== About this task ==
Start at the line below containing "def State.crc (s" and stop at the line containing "is fenced. -/". Repeat every line of that stretch exactly, and nothing outside it.

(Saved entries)

-- ==== Sys2Proof/Machine/CrcOps.lean ====
section
/-! DEFINITION. Check-value units: the four checks, folding, ownership and claiming (R245–R249, R253). -/
namespace Sys2Proof.Machine

/-- Width of a check (R245). -/
def crcWidth (code : Nat) : Nat := if code = 2 then 64 else if code = 3 then 16 else 32

/-- init of a check (R245). -/
def crcInit (code : Nat) : Nat := if code = 0 ∨ code = 1 then 0xFFFFFFFF else if code = 3 then 0xFFFF else 0

/-- xorout of a check (R245). -/
def crcXor (code : Nat) : Nat := if code = 0 ∨ code = 1 then 0xFFFFFFFF else 0

/-- One bit of a reflected check, whose polynomial is given with its bits reversed. -/
def crcBitReflected (poly r : Nat) : Nat := if r % 2 = 1 then (r / 2) ^^^ poly else r / 2

/-- One bit of a check that is not reflected. -/
def crcBitPlain (w poly r : Nat) : Nat :=
  if r.testBit (w - 1) then (2 * r % 2 ^ w) ^^^ poly else 2 * r % 2 ^ w

/-- A function applied n times. -/
def iter (f : Nat → Nat) : Nat → Nat → Nat
  | 0, r => r
  | n + 1, r => iter f n (f r)

/-- One byte fed to a check (R245). The reversed polynomials are those of 0x1EDC6F41 and 0x04C11DB7. -/
def crcByte (code r : Nat) (b : Byte) : Nat :=
  if code = 0 then iter (crcBitReflected 0x82F63B78) 8 (r ^^^ b.toNat)
  else if code = 1 then iter (crcBitReflected 0xEDB88320) 8 (r ^^^ b.toNat)
  else if code = 2 then iter (crcBitPlain 64 0x42F0E1EBA9EA3693) 8 (r ^^^ (b.toNat * 2 ^ 56))
  else iter (crcBitPlain 16 0x1021) 8 (r ^^^ (b.toNat * 2 ^ 8))

/-- Bytes fed to a check in ascending order (R245). -/
def crcFeed (code : Nat) (bs : List Byte) (r : Nat) : Nat := bs.foldl (crcByte code) r

/-- The reported check value (R245, R246). -/
def crcReport (code r : Nat) : Nat := r ^^^ crcXor code

/-- R after init and the fold prefix (R247). -/
def crcStart (code fold value : Nat) : Nat :=
  if fold = 0 then crcInit code else crcFeed code (leBytes 8 value) (crcInit code)

/-- The check value of a message with sequence fold, as links and the manifest use it (R247, R317). -/
def crcOf (code fold value : Nat) (bs : List Byte) : Nat := crcReport code (crcFeed code bs (crcStart code fold value))

/-! ### Claiming (R248, R249, R253) -/

/-- A unit outside its registers. -/
def State.crc (s : State) (u : Nat) : CrcSt := s.eng.crc.get CrcSt.free u

/-- The state with a unit replaced. -/
def State.setCrc (s : State) (u : Nat) (c : CrcSt) : State := { s with eng := { s.eng with crc := s.eng.crc.put u c } }

/-- Whether a unit is fenced. -/
def State.crcFenced (s : State) (u : Nat) : Bool := bit (s.rd Reg.CRC_FENCED_fenced) u

/-- A unit released by its user: the next one claims it by CRC_UNIT_CLAIM. -/
def State.crcRelease (s : State) (u : Nat) : State := (s.setCrc u { s.crc u with holder := none }).wr (Reg.CRC_CTL_busy u) 0

/-- R and the polynomial of a unit. -/
def State.crcVal (s : State) (u : Nat) : Nat := s.rd (Reg.CRC_VAL_running u)
def State.crcPoly (s : State) (u : Nat) : Nat := s.rd (Reg.CRC_CTL_poly u)

/-- R of a unit replaced. -/
def State.crcSet (s : State) (u v : Nat) : State := s.wr (Reg.CRC_VAL_running u) v

/-- Whether a user's context may continue from R (R249). -/
def State.crcMayContinue (s : State) (u ctx : Nat) : Bool := s.on (Reg.CRC_CTL_owned u) && s.rd (Reg.CRC_CTL_owner u) == ctx

/-- A unit made owned by a context (R249). -/
def State.crcOwn (s : State) (u ctx : Nat) : State := (s.wr (Reg.CRC_CTL_owned u) 1).wr (Reg.CRC_CTL_owner u) ctx

/-- What a user's claim of a unit meets (R249, R250, R253). -/
inductive Claim where
  | ok
  | malformed
  | lost
  deriving DecidableEq, Repr

/-- The check of a claim by the current descriptor of a run: a fenced unit, or a user that continues from another's value or
under another polynomial. -/
def State.claimCheck (s : State) (u ctx : Nat) (b : List Byte) : Claim :=
  if s.crcFenced u then .lost
  else match opOf b with
    | 0x10 => if s.crcMayContinue u ctx then .ok else .malformed
    | 0x30 =>
      if bit (descBits b 0x10 63 0) 42 then .ok
      else if s.crcMayContinue u ctx && s.crcPoly u == descBits b 0x10 41 40 then .ok else .malformed
    | 0x32 => if s.crcMayContinue u ctx then .ok else .malformed
    | _ => .ok

/-- A claim carried out for a run: it holds the unit, or ends with MALFORMED or ENGINE_LOST (R248, R249, R253). What a CRC_DATA that
starts, or a CRC_BLOCKS, loads is loaded now, and no bit of R stays above the width (R246). -/
def State.claim (s : State) (u r seq : Nat) : State :=
  match s.runOf r seq with
  | none => s
  | some d =>
    let b := d.cur
    let ctx := s.ringCtx r
    match s.claimCheck u ctx b with
    | .lost => (s.noteErr r seq stEngineLost).finish r seq stEngineLost none 0
    | .malformed => (s.noteErr r seq stMalformed).finish r seq stMalformed none 0
    | .ok =>
      let s := ((s.setCrc u { s.crc u with holder := some (r, seq) }).wr (Reg.CRC_CTL_busy u) 1).updRun r seq
        (fun (d : Run) => { d with crcUnit := some u })
      if opOf b = 0x30 ∧ bit (descBits b 0x10 63 0) 42 = true then
        let poly := descBits b 0x10 41 40
        let fold := descBits b 0x10 44 43
        let value := if fold = 1 then descBits b 8 55 0 else descBits b 0x18 31 0
        ((s.crcOwn u ctx).wr (Reg.CRC_CTL_poly u) poly).crcSet u (crcStart poly fold value)
      else if opOf b = 0x31 then
        let poly := descBits b 0x18 45 44
        ((s.crcOwn u ctx).wr (Reg.CRC_CTL_poly u) poly).crcSet u (s.crcVal u % 2 ^ crcWidth poly)
      else s

/-- A user reaches a unit: it claims a free unit that nobody waits for, else it waits (R248). -/
def State.crcAsk (s : State) (u r seq : Nat) : State :=
  let c := s.crc u
  if c.holder.isNone ∧ c.waiting = [] then s.claim u r seq
  else s.setCrc u { c with waiting := c.waiting ++ [(r, seq)] }

/-- Whether a run's current descriptor holds its unit. -/
def State.holdsUnit (s : State) (u r seq : Nat) : Bool := (s.crc u).holder == some (r, seq)

end Sys2Proof.Machine
end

== Task answer ==
def State.crc (s : State) (u : Nat) : CrcSt := s.eng.crc.get CrcSt.free u

/-- The state with a unit replaced. -/
def State.setCrc (s : State) (u : Nat) (c : CrcSt) : State := { s with eng := { s.eng with crc := s.eng.crc.put u c } }

/-- Whether a unit is fenced. -/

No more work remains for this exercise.